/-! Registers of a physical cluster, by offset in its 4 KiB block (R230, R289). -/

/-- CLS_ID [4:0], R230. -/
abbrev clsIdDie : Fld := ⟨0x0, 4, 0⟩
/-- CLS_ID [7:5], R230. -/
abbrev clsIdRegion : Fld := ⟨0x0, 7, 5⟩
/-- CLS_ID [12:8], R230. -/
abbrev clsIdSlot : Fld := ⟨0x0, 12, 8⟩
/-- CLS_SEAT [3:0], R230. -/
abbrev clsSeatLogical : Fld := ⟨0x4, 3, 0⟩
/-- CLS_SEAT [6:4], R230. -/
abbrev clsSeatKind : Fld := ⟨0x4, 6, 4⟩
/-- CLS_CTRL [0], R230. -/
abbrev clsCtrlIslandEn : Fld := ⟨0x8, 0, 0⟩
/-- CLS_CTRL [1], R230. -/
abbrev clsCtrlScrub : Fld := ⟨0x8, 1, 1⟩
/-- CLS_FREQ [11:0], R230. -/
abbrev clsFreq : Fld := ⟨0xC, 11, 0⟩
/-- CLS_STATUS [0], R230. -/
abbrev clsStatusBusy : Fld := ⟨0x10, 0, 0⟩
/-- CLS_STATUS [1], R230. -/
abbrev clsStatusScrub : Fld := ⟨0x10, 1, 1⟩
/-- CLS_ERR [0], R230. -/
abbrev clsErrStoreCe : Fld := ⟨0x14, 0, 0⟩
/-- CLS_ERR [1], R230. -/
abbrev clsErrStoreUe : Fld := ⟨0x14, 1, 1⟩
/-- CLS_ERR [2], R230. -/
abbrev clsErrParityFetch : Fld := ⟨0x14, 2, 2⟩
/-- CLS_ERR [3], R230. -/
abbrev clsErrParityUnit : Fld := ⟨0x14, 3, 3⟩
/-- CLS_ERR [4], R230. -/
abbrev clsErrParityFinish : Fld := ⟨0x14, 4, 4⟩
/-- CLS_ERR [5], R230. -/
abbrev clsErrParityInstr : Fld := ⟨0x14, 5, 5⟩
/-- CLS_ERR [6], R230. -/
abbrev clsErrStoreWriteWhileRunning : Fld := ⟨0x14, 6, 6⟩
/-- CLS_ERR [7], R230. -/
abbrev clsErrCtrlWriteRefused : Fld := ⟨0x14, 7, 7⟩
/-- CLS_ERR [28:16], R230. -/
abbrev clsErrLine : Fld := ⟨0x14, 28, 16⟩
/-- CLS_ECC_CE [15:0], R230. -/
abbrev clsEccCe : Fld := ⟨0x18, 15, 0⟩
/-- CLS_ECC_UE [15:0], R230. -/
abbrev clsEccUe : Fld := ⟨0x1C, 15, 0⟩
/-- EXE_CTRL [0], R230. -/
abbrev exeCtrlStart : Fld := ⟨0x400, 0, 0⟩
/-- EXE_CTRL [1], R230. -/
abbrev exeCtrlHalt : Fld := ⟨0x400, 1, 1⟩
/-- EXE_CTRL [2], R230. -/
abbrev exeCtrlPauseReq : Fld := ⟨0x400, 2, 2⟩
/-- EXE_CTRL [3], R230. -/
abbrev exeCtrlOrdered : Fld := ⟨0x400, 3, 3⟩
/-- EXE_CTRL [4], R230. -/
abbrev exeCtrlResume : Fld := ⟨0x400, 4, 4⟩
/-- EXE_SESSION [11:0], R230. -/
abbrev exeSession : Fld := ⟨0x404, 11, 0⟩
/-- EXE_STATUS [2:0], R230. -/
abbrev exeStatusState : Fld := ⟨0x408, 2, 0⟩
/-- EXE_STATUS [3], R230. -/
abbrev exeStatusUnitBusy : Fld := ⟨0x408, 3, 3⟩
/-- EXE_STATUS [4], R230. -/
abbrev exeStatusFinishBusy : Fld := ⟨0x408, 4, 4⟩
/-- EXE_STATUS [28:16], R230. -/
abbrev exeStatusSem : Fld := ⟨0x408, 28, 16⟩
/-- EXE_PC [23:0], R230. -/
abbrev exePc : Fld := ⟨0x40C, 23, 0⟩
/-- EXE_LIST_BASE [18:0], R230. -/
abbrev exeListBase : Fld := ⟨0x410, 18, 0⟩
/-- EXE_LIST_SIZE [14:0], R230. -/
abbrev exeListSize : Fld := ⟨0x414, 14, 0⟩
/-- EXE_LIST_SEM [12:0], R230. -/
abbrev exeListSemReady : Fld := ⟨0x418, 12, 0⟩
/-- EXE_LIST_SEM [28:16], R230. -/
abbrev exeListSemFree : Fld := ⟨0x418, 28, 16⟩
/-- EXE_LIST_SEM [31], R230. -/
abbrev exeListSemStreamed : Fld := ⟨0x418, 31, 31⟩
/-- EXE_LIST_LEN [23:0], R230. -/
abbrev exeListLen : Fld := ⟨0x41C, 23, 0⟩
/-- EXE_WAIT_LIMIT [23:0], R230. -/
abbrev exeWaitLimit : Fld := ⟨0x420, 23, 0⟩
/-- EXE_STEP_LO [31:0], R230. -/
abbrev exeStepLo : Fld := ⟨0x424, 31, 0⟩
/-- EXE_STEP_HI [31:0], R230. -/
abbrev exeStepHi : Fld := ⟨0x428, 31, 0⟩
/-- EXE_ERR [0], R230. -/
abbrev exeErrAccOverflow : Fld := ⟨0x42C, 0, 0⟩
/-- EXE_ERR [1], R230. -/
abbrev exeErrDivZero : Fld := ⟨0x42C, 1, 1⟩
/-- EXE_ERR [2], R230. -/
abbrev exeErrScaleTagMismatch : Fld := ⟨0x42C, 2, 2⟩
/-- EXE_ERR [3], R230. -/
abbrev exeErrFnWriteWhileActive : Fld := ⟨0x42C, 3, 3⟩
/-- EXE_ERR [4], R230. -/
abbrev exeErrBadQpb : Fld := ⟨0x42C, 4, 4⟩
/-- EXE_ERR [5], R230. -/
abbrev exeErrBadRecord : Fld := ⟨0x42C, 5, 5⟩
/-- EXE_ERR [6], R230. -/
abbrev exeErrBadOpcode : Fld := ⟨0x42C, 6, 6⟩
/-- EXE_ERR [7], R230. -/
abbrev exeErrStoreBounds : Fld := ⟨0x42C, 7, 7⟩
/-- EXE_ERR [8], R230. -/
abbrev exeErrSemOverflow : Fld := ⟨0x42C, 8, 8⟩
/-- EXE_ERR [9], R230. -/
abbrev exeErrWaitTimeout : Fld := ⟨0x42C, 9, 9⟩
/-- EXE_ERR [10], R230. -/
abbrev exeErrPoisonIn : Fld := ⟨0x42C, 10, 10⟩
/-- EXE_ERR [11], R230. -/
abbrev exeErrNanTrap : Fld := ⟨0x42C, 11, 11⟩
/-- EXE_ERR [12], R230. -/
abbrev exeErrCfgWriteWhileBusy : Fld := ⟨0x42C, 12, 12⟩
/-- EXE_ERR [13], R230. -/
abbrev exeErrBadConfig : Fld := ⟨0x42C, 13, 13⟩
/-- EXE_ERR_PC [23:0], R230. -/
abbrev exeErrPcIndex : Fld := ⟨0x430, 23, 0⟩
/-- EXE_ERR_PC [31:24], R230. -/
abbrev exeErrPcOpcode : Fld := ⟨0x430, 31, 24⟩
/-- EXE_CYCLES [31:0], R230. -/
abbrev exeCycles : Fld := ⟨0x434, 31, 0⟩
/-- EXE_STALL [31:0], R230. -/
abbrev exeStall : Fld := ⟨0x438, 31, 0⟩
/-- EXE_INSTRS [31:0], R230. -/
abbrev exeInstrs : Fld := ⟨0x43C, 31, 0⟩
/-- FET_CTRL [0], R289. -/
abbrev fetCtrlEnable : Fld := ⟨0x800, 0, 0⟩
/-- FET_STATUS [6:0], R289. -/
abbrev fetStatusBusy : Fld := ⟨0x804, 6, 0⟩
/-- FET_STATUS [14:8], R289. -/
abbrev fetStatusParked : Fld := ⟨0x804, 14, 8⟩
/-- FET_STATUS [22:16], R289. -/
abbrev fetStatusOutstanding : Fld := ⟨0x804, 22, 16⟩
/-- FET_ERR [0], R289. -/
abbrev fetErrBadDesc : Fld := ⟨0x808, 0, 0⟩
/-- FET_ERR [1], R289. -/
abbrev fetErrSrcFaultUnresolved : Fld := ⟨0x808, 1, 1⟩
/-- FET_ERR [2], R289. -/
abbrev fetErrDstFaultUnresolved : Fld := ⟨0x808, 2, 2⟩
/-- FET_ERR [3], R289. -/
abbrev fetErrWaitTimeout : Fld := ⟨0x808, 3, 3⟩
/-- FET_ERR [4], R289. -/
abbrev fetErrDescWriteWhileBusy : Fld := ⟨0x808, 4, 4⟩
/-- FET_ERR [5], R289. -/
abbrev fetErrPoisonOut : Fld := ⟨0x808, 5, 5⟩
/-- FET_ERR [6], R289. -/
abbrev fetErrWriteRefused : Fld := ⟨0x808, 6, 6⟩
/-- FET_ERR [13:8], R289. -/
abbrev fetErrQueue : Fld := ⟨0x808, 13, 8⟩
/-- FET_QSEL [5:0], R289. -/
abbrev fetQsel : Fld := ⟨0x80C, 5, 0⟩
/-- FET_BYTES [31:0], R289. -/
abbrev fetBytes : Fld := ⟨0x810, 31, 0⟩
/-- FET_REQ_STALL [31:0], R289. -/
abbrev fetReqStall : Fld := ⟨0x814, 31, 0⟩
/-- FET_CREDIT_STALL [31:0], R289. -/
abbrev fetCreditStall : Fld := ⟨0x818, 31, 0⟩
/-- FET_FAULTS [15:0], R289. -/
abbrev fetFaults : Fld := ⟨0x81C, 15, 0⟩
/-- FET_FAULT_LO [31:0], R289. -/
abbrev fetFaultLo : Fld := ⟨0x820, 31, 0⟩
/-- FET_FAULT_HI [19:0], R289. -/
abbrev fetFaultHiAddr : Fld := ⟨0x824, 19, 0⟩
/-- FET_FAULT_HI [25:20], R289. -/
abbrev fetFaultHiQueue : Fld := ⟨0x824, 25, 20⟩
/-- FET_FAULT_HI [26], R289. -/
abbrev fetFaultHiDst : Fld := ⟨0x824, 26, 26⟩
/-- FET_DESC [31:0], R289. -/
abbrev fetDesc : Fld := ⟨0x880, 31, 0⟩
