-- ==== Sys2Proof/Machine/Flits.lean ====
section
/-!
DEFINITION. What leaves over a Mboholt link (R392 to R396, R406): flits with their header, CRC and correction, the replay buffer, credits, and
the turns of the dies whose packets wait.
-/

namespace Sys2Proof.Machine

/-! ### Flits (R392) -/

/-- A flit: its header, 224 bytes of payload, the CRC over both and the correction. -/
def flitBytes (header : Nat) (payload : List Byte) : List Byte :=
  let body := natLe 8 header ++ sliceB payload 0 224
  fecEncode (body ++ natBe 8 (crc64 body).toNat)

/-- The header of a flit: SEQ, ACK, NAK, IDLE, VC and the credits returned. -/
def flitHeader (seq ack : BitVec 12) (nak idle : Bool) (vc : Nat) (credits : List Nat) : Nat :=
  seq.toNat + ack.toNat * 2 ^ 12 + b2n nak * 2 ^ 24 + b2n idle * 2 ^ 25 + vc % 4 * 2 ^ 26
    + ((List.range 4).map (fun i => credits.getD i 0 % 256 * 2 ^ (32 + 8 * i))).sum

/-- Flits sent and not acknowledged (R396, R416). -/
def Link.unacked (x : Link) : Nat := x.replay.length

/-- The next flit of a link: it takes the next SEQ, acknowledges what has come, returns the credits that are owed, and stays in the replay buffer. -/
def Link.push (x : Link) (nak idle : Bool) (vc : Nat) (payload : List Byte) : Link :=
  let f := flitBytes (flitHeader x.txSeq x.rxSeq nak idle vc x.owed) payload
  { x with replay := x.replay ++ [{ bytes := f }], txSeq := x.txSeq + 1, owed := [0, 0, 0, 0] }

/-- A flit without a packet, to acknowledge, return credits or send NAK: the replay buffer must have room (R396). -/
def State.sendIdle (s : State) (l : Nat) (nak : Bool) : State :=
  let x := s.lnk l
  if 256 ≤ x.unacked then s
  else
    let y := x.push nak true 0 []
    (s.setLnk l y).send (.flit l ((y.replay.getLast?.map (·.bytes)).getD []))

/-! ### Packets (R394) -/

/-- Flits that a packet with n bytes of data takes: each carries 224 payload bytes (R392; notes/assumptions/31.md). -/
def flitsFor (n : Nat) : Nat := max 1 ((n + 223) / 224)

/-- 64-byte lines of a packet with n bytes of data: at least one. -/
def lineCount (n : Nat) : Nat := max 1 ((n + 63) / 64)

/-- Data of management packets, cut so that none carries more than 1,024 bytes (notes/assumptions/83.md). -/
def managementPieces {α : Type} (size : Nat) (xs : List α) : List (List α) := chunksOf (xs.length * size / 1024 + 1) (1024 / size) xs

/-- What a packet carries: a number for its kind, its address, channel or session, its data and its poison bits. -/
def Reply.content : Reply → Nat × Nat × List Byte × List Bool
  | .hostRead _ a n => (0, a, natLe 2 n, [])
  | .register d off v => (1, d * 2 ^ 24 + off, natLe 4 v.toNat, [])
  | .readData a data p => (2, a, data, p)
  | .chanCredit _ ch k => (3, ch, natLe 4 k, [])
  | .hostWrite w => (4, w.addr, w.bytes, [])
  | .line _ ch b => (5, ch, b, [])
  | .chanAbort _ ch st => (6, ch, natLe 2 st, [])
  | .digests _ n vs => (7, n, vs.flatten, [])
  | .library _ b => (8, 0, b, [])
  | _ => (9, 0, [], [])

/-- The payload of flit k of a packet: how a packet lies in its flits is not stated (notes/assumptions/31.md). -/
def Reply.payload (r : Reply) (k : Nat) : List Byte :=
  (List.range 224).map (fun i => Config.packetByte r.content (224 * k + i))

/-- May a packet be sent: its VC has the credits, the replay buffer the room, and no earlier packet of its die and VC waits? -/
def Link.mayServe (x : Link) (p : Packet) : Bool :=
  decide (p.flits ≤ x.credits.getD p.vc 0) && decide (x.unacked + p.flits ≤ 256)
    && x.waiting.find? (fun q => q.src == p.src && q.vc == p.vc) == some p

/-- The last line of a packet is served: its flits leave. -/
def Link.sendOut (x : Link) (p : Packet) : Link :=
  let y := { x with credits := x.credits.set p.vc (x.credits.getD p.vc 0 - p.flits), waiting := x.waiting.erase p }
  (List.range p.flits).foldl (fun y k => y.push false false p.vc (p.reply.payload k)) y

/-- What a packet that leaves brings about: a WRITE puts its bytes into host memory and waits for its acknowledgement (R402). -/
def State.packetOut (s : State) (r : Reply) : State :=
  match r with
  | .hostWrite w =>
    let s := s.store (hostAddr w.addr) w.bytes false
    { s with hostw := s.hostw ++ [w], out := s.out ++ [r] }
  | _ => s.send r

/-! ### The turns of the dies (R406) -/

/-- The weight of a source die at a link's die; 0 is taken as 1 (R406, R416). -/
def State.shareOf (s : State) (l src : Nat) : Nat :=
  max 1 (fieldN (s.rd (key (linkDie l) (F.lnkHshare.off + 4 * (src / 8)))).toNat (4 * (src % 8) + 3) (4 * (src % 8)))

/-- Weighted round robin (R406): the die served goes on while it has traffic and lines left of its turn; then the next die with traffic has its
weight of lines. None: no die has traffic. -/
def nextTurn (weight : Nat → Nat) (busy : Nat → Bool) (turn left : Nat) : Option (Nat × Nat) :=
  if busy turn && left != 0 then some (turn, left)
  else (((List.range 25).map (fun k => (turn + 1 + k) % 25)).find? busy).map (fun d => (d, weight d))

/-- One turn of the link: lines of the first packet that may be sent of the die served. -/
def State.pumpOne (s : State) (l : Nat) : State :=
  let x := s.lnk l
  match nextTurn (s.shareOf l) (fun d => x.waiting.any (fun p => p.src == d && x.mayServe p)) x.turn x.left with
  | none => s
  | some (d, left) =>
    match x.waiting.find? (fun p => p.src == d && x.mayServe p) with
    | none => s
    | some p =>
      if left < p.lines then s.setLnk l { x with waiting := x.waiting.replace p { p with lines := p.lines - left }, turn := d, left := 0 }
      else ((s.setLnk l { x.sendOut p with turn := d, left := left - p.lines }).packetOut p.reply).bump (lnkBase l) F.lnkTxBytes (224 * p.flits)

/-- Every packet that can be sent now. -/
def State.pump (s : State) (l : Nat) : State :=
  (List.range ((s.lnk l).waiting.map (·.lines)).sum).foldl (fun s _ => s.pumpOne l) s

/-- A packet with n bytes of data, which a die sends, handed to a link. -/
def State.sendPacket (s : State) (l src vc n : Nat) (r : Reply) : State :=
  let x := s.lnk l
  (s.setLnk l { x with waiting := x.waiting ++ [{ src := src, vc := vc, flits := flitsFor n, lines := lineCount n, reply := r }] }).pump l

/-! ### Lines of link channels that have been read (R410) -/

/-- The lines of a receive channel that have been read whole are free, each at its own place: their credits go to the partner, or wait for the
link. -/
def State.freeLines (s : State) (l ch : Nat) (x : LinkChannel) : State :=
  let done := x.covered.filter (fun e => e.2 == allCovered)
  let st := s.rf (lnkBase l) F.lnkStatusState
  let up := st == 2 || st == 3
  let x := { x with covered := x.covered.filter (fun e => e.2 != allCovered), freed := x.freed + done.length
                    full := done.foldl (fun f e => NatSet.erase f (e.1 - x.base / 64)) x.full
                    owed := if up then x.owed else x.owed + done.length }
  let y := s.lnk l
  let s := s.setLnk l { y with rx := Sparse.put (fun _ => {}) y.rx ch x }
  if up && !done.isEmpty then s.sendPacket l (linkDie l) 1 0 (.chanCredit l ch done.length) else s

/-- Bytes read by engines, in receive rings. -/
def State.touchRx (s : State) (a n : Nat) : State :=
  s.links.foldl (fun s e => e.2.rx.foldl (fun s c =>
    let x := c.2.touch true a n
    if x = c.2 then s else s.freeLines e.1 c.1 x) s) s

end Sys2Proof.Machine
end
☆ ☆ ☆ ☆
**TASK DIRECTIONS:** Copy word for word the stretch of entries above from the line that has "abbrev exeErrDivZero : Fld := ⟨0x42C, 1, 1⟩" through the line that has "[9], R230. -/", both ends included, and nothing outside it.

**EXERCISE OUTPUT:**
abbrev exeErrDivZero : Fld := ⟨0x42C, 1, 1⟩
/-- EXE_ERR [2], R230. -/
abbrev exeErrScaleTagMismatch : Fld := ⟨0x42C, 2, 2⟩
/-- EXE_ERR [3], R230. -/
abbrev exeErrFnWriteWhileActive : Fld := ⟨0x42C, 3, 3⟩
/-- EXE_ERR [4], R230. -/
abbrev exeErrBadQpb : Fld := ⟨0x42C, 4, 4⟩
/-- EXE_ERR [5], R230. -/
abbrev exeErrBadRecord : Fld := ⟨0x42C, 5, 5⟩
/-- EXE_ERR [6], R230. -/
abbrev exeErrBadOpcode : Fld := ⟨0x42C, 6, 6⟩
/-- EXE_ERR [7], R230. -/
abbrev exeErrStoreBounds : Fld := ⟨0x42C, 7, 7⟩
/-- EXE_ERR [8], R230. -/
abbrev exeErrSemOverflow : Fld := ⟨0x42C, 8, 8⟩
/-- EXE_ERR [9], R230. -/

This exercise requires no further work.